Could you retype exactly the lines running from the line with "os, basic, hos]" to the end of the data, both included, and nothing else?

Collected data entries
BEGIN

/-- What a memory read leaves: the scan task's latch updates, and for `RANDOM` one step of the noise registers. -/
theorem memRead_state (a : Word) (s : State) :
    (memRead a s).2 =
      if selectsRandom a then (scanTick s).setPokey (polyStep (scanTick s).pokey) else scanTick s := by
  cases hw : inIoWindow a with
  | true => simp only [memRead, routeRead, hw, if_true, ioRead_state]
  | false =>
    have hrandom : ¬ selectsRandom a = true := fun h => by simp [inIoWindow_of_selectsRandom h] at hw
    rw [memRead_store hw, if_neg hrandom]

/-! ## Where an image shows (R72, R75, R80) -/

/-- An image shows at the address. -/
def showsImage (p : Pia) (a : Word) : Bool := showsSelftest p a || showsBasic p a || showsOs p a

/-- Where no image shows, an address outside the register window is RAM. -/
theorem storeByte_of_noImage {s : State} {a : Word} (h : showsImage s.pia a = false) : storeByte s a = ramByte s a.toNat := by
  simp only [showsImage, Bool.or_eq_false_iff] at h
  obtain ⟨⟨hselftest, hbasic⟩, hos⟩ := h
  simp only [storeByte, hselftest, hbasic, hos, Bool.false_eq_true, if_false]

/-- The banking looks at the output latch of port B, which the scan task leaves alone. -/
theorem showsImage_latches {s t : State} (h : OnlyLatches s t) (a : Word) : showsImage t.pia a = showsImage s.pia a := by
  rw [h.pia]
  rfl

/-- Where an image shows, a write into RAM is not seen. -/
theorem storeByte_writeRam_of_image {s : State} {a : Word} (h : showsImage s.pia a = true) (v : Byte) :
    storeByte (writeRam a v s) a = storeByte s a := by
  have os : osByte (writeRam a v s) = osByte s := rfl
  have basic : basicByte (writeRam a v s) = basicByte s := rfl
  simp only [showsImage, Bool.or_eq_true] at h
  obtain (hselftest | hbasic) | hos := h
  · simp [storeByte, os, hselftest]
  · simp [storeByte, os, basic, hbasic]
  · simp [storeByte, os, basic, hos]

/-! ## The place of a write (R77, R81) -/

/-- The canonical form of the backing store after the scan task's events. -/
theorem ram_wf_scanTick {s : State} (h : memoryWf s = true) :
    Memory.wf Config.ramFill Config.ramSize (scanTick s).ram = true := by
  rw [(scanTick_onlyLatches s).ram]
  exact ram_wf_of_memoryWf h

/-- A byte of RAM after a memory write. -/
theorem ramByte_memWrite {s : State} (h : memoryWf s = true) (a : Word) (v : Byte) (n : Nat) :
    ramByte (memWrite a v s) n = if inIoWindow a = false ∧ n = a.toNat then v else ramByte s n := by
  have tick : ramByte (scanTick s) n = ramByte s n := ramByte_latches (scanTick_onlyLatches s).onlyReads n
  cases hw : inIoWindow a with
  | true =>
    obtain ⟨_, _, _, _, frame⟩ := ioWrite_frame a v (scanTick s)
    have same : ramByte (ioWrite a v (scanTick s)) n = ramByte (scanTick s) n := by rw [frame]; rfl
    simp [memWrite_window hw, same, tick]
  | false => simp [memWrite_store hw, ramByte_writeRam (ram_wf_scanTick h), tick]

END

● **Task answer**
  · simp [storeByte, os, basic, hos]

/-! ## The place of a write (R77, R81) -/

/-- The canonical form of the backing store after the scan task's events. -/
theorem ram_wf_scanTick {s : State} (h : memoryWf s = true) :
    Memory.wf Config.ramFill Config.ramSize (scanTick s).ram = true := by
  rw [(scanTick_onlyLatches s).ram]
  exact ram_wf_of_memoryWf h

/-- A byte of RAM after a memory write. -/
theorem ramByte_memWrite {s : State} (h : memoryWf s = true) (a : Word) (v : Byte) (n : Nat) :
    ramByte (memWrite a v s) n = if inIoWindow a = false ∧ n = a.toNat then v else ramByte s n := by
  have tick : ramByte (scanTick s) n = ramByte s n := ramByte_latches (scanTick_onlyLatches s).onlyReads n
  cases hw : inIoWindow a with
  | true =>
    obtain ⟨_, _, _, _, frame⟩ := ioWrite_frame a v (scanTick s)
    have same : ramByte (ioWrite a v (scanTick s)) n = ramByte (scanTick s) n := by rw [frame]; rfl
    simp [memWrite_window hw, same, tick]
  | false => simp [memWrite_store hw, ramByte_writeRam (ram_wf_scanTick h), tick]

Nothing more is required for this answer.